あなたと働きたい!





翌日、いつも通りの喫茶の朝、昨日は何も収穫が得られないまま喫茶に戻ってきてこれからの喫茶の在り方に頭を悩ませた。それでもいつもと変わらずまた、新しい朝は訪れる。開店準備を済ませてからマシロを起こしにいくが何故か部屋に引き籠もっていっこうに出て来てくれない事態のになっていた。こうなってしまったことに思い当たる点がなく頭を悩ませる。「どうしよう。ただでさえ人が不足しているでマシロまでに抜けてしまったら本当に世界の終わりになって葵さんの期待に応えることが出来なくなってしまう。もううちの店はお終いだー」誰も居ない店内に進藤の悲痛な声が響く。「私がお店を任せた男はこんなことで諦めるの!?」

そんな時、まだ、開店前のカフェの扉が開かれて一人のお客?が来店する。


と、その聞き覚えのある声に反応して。進藤は一階の来客を確認するためにホールに降りていくとそこには1人の女性の姿があったそれは、自分に店を託して出て行ってしまった葵さんが喫茶の入口に立っていた。スラリとした女の人でで後髪をポニーテールでまとめあげた姿で、高身長でキリッとした顔立ちでそこに居るだけで世界が華やかになる感じがした。
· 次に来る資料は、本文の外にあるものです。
/-- The codes of R100's table, the words of R104, and the refusal of every unassigned 5-bit code. -/
def Obligations.OperationCodesDecode : Prop :=
  (∀ p ∈ ([(0x00, .idle), (0x01, .setupFrame), (0x02, .catchup), (0x03, .leadin), (0x04, .basesnap), (0x05, .lateguard),
      (0x06, .active), (0x07, .objcap), (0x08, .vblank), (0x09, .drain), (0x0A, .drift), (0x0B, .frameend), (0x10, .sched),
      (0x11, .dispatch), (0x12, .run 0), (0x13, .idlecyc 0), (0x14, .snapcopy 0), (0x18, .setup), (0x19, .fullreset),
      (0x1A, .teardown), (0x1B, .hookreg .postInit false)] : List (Nat × Instr)), decodeTableWord 8 p.1 = some p.2) ∧
    (∀ w ∈ ([0x0C, 0x0D, 0x0E, 0x0F, 0x15, 0x16, 0x17, 0x1C, 0x1D, 0x1E, 0x1F] : List Nat), decodeTableWord 8 w = none) ∧
    decodeTableWord 24 0x10804E = some (.ctrl 0x8010) ∧ decodeTableWord 24 0x108050 = some (.trigP 0x8010) ∧
    decodeTableWord 24 0x05FE52 = some (.trigS 0xFE05)

/-- Only bit 9 of the control word is decoded, of every one of the 65536 values (R93). -/
def Obligations.ControlWordDecodesBitNine : Prop :=
  ∀ w w' : Word, decodeCtrl w = decide (w.toNat / 2 ^ 9 % 2 = 1) ∧ (w.getLsbD 9 = w'.getLsbD 9 → decodeCtrl w = decodeCtrl w')

/-- Bit 15 and bits 8 to 0 of a trigger word are decoded, the latter as an unsigned number that is clamped when it is loaded, and
no other bit (R94, R96). -/
def Obligations.TriggerWordDecodesAutoAndLine : Prop :=
  ∀ (c : Config) (w w' : Word), decodeTrig w = (decide (2 ^ 15 ≤ w.toNat), w.toNat % 2 ^ 9) ∧
    ((w.getLsbD 15 = w'.getLsbD 15 ∧ ∀ k < 9, w.getLsbD k = w'.getLsbD k) → decodeTrig w = decodeTrig w') ∧
    trigLine c w = min (w.toNat % 512) c.scanlines

/-- A 16-bit word of the register file is big-endian: a read joins two bytes, a write stores two and leaves every other byte, and
the fields of the control words lie where R62 says in the bytes. That a write keeps the canonical form is the model's
representation of an address space (log entry 7, DESIGN CHOICE), not R62's. -/
def Obligations.RegisterWordsAreBigEndian : Prop :=
  ∀ (m : Memory) (off : Nat) (v : Word),
    (m.read16 off).toNat = (m.read off).toNat * 256 + (m.read (off + 1)).toNat ∧
    decodeCtrl (m.read16 off) = (m.read off).getLsbD 1 ∧
    decodeTrig (m.read16 off) =
      ((m.read off).getLsbD 7, ((m.read off).getLsbD 0).toNat * 256 + (m.read (off + 1)).toNat) ∧
    (m.wf = true →
      (m.write16 off v).wf = true ∧ ((m.write16 off v).read off).toNat = v.toNat / 256 ∧
      ((m.write16 off v).read (off + 1)).toNat = v.toNat % 256 ∧
      ∀ a, a ≠ off → a ≠ off + 1 → (m.write16 off v).read a = m.read a)

/-- An instruction whose bytes stand on the port is performed, with the bytes taken off; with an empty port the operation whose
code is the phase is performed (R36, R99, R100); bytes that are no operation are refused. -/
def Obligations.StepRunsDecodedOperation : Prop :=
  ∀ s : State,
    (s.port = [] → step s = exec (phaseInstr s.phase) s) ∧
    (∀ (i : Instr) (rest : List Byte), decode s.port = .ok (i, rest) → step s = exec i { s with port := rest }) ∧
    (∀ e : DecodeError, s.port ≠ [] → decode s.port = .error e → step s = .refused (.undecodable e))

/-- A word of the opcode table that is put on the port is performed by the very next step, which leaves the rest of the port. -/
def Obligations.PresentedWordRunsNext : Prop :=
  ∀ (s : State) (nbits w : Nat) (i : Instr), decodeTableWord nbits w = some i → step (s.withFetchWord nbits w) = exec i s

/-! ## Configuration and memory -/

/-- A parameter record is accepted exactly when it meets R7's constraints, and the configuration stands for that very record. -/
def Obligations.ParametersAcceptedExactly : Prop :=
  ∀ p : Params,
    (p.toConfig = none ↔ ¬(240 ≤ p.scanlines ∧ p.scanlines ≤ 511 ∧ 0x54 ≤ p.regfileBytes ∧ p.dispatchLimit ≤ p.maxRaster + 1)) ∧
    (∀ c : Config, p.toConfig = some c → c.params = p) ∧ (∀ c : Config, c.params.ok = true)

/-- No step changes a parameter. -/
def Obligations.ParametersNeverChange : Prop :=
  ∀ s t : State, step s = .next t → t.cfg = s.cfg

/-- A byte that was stored reads as stored, and every other byte as before. -/
def Obligations.MemoryReadsWhatWasWritten : Prop :=
  ∀ (m : Memory) (a b : Nat) (v : Byte), m.wf = true → (m.write a v).read b = if b = a then v else m.read b

/-- Two canonical memories that read the same are the same list. -/
def Obligations.CanonicalMemoriesAreEqual : Prop :=
  ∀ m m' : Memory, m.wf = true → m'.wf = true → (∀ a, m.read a = m'.read a) → m = m'

/-- Every step keeps the form of the stored data: `CAPACITY` slots, and every image of `RF` and `AUX`, the copies in the slots
among them, canonical and inside its address space. -/
def Obligations.StoredFormKept : Prop :=
  ∀ s t : State, Stored s → step s = .next t → Stored t
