/-! ### `runTo` -/

@[simp] theorem runTo_cfg (t : Int) (s : State) : (runTo t s).cfg = s.cfg := by unfold runTo; split <;> simp
@[simp] theorem runTo_cyclesPerFrame (t : Int) (s : State) : (runTo t s).cyclesPerFrame = s.cyclesPerFrame := by unfold runTo; split <;> simp
@[simp] theorem runTo_srcP (t : Int) (s : State) : (runTo t s).srcP = s.srcP := by unfold runTo; split <;> simp
@[simp] theorem runTo_srcS (t : Int) (s : State) : (runTo t s).srcS = s.srcS := by unfold runTo; split <;> simp
@[simp] theorem runTo_nextLine (t : Int) (s : State) : (runTo t s).nextLine = s.nextLine := by unfold runTo; split <;> simp
@[simp] theorem runTo_nextCycle (t : Int) (s : State) : (runTo t s).nextCycle = s.nextCycle := by unfold runTo; split <;> simp
@[simp] theorem runTo_irqCount (t : Int) (s : State) : (runTo t s).irqCount = s.irqCount := by unfold runTo; split <;> simp
@[simp] theorem runTo_carry (t : Int) (s : State) : (runTo t s).carry = s.carry := by unfold runTo; split <;> simp
@[simp] theorem runTo_snaps (t : Int) (s : State) : (runTo t s).snaps = s.snaps := by unfold runTo; split <;> simp
@[simp] theorem runTo_phase (t : Int) (s : State) : (runTo t s).phase = s.phase := by unfold runTo; split <;> simp
@[simp] theorem runTo_seg (t : Int) (s : State) : (runTo t s).seg = s.seg := by unfold runTo; split <;> simp
@[simp] theorem runTo_setupDone (t : Int) (s : State) : (runTo t s).setupDone = s.setupDone := by unfold runTo; split <;> simp
@[simp] theorem runTo_hooks (t : Int) (s : State) : (runTo t s).hooks = s.hooks := by unfold runTo; split <;> simp
@[simp] theorem runTo_raised (t : Int) (s : State) : (runTo t s).raised = s.raised := by unfold runTo; split <;> simp
@[simp] theorem runTo_port (t : Int) (s : State) : (runTo t s).port = s.port := by unfold runTo; split <;> simp
@[simp] theorem runTo_driver (t : Int) (s : State) : (runTo t s).driver = s.driver := by unfold runTo; split <;> simp
@[simp] theorem runTo_fills (t : Int) (s : State) : (runTo t s).fills = s.fills := by unfold runTo; split <;> simp
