/-- A source on the line moves on by the stride, or is exhausted (R145). -/
theorem rearm_line_of_eq (h : src.line = due) :
    (rearm c due src).line = if src.autoRepeat then min (due + 32) c.scanlines else c.scanlines := by
  rw [rearm_line, if_pos h, if_pos h.le, h]

/-- A source on a later line stays (R145). -/
theorem rearm_line_of_lt (h : due < src.line) : (rearm c due src).line = src.line := by
  rw [rearm_line, if_neg h.ne', if_neg h.not_ge, ite_self]

/-- Step e leaves a source beyond the line that fired, where it stood on that line or later (R150). -/
theorem lt_rearm_line (hdue : due < c.scanlines) (h : due ≤ src.line) : due < (rearm c due src).line := by
  rcases h.eq_or_lt with heq | hlt
  · rw [rearm_line_of_eq c heq.symm]
    split
    · exact lt_min (by omega) hdue
    · exact hdue
  · rwa [rearm_line_of_lt c hlt]

end RearmLine

/-! ## Steps a and d: the slot -/

/-- A modification looks at the function on the one entry it changes. -/
theorem modify_congr_of_getElem? {α : Type} {l : List α} {i : Nat} {f g : α → α} (h : ∀ x, l[i]? = some x → f x = g x) :
    l.modify i f = l.modify i g := by
  rw [List.modify_eq_set_getElem?, List.modify_eq_set_getElem?]
  cases hx : l[i]? with
  | none => rfl
  | some x => rw [Option.map_eq_map, Option.map_eq_map, Option.map_some, Option.map_some, h x hx]

/-- The slot a dispatch works on: `irqCount` after step a (R141). -/
def dispatchSlot (s : State) : Nat := if 16 ≤ s.nextLine then s.irqCount + 1 else s.irqCount

/-- What step a makes of that slot (R141). -/
def recordSlot (due : Nat) (slot : Slot) : Slot := { slot with rasterLine := recordedRaster due slot.rasterLine }

/-- What step d makes of it in the state `r` (R144). -/
def captureSlot (r : State) (slot : Slot) : Slot :=
  if inActive slot.rasterLine then { slot with regCopy := r.rf, auxCopy := r.aux, populated := true }
  else { slot with rasterLine := 0 }

/-- Step a, where the store has room (R141). -/
theorem countInterrupt_eq {s : State} (hroom : 16 ≤ s.nextLine → s.irqCount < s.cfg.lastSlot) :
    countInterrupt s.nextLine s =
      .next { s with irqCount := dispatchSlot s, snaps := s.snaps.modify (dispatchSlot s) (recordSlot s.nextLine) } := by
  rw [countInterrupt_next, dispatchSlot]
  by_cases hline : 16 ≤ s.nextLine
  · have hrecord : recordSlot s.nextLine = fun slot => { slot with rasterLine := (s.nextLine - firstLine : Nat) } := by
      funext slot
      rw [recordSlot, recordedRaster, if_pos hline]
    refine .inl ⟨hline, hroom hline, ?_⟩
    rw [if_pos hline, hrecord, setRaster]
  · have hrecord : recordSlot s.nextLine = id := by
      funext slot
      rw [recordSlot, recordedRaster, if_neg hline]
      rfl
    refine .inr ⟨Nat.lt_of_not_le hline, ?_⟩
    rw [if_neg hline, hrecord, List.modify_id]

/-- Step a, where it would count past `LAST_SLOT` (R141, R242). -/
theorem countInterrupt_overflow {due : Nat} {s : State} (hline : 16 ≤ due) (hfull : s.cfg.lastSlot ≤ s.irqCount) :
    countInterrupt due s = .fault .snapOverflow := by
  have hcounted : counted due = true := decide_eq_true hline
  rw [countInterrupt, if_pos hcounted, if_neg (Nat.not_lt.2 hfull)]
「葵さん!?どうしてここに。用事で出て行ったんじゃなかったんですか?」

「いやー、君にお店を任せてそろそろ一ヶ月くらい経つから困っているんじゃないかと思ってさ」「それはちょっと苦戦はしてますが。」「何で困ってるか当ててあげようか?コーヒーの味が可笑しくなっているでしょ。酸っぱかったりさ。」「そうですけど、なんでそれを」進藤は驚いたように尋ねてくる。「君は私を誰だと思ってるの?」「あ、そうでした。」「でもなんでコーヒーの味が可笑しくなるんですか?」「それは、豆の酸化だね。酸素に長時間触れることによってコーヒー豆が劣化してコーヒーの味に酸味やエグ味がでてきてしまうんだよ。」「はーそうなんですかー」「簡単に説明するとホットコーヒーを飲んでいると時間がたって冷めてしまうと味が美味しくなくなってしまうでしょ、それがコーヒー豆でも同じ現象がおきてしまうということなの。」

「あーそう言われたら最近のコーヒーはそんな可笑しな味でした。」進藤は納得したように頷く。「それで、だいたい、焙煎した豆だとだいたい一ヶ月かそこらで豆が完全に美味しさを失ってしまって今のような酸っぱい酸化した珈琲になるわけ、わたしがこのタイミングで戻ってきた理由、分かった?」葵さんは人差し指で「はい、これで合致しました。」

そうだ、すべてが分かった、七瀬が頼るべき人は自分ではないといっていたこともこれから先誰に助言を求めるべきかも。「あの、葵さん話があります。今のおれはとてもこの喫茶を1人では切り盛りできる自信がもありません。だからこれから、またどこかへ行ってしまわないでオレと一緒に喫茶を手助けして欲しいというか、これからもオレと一緒にずっとここで働いてださい!」と一成一大の告白をした。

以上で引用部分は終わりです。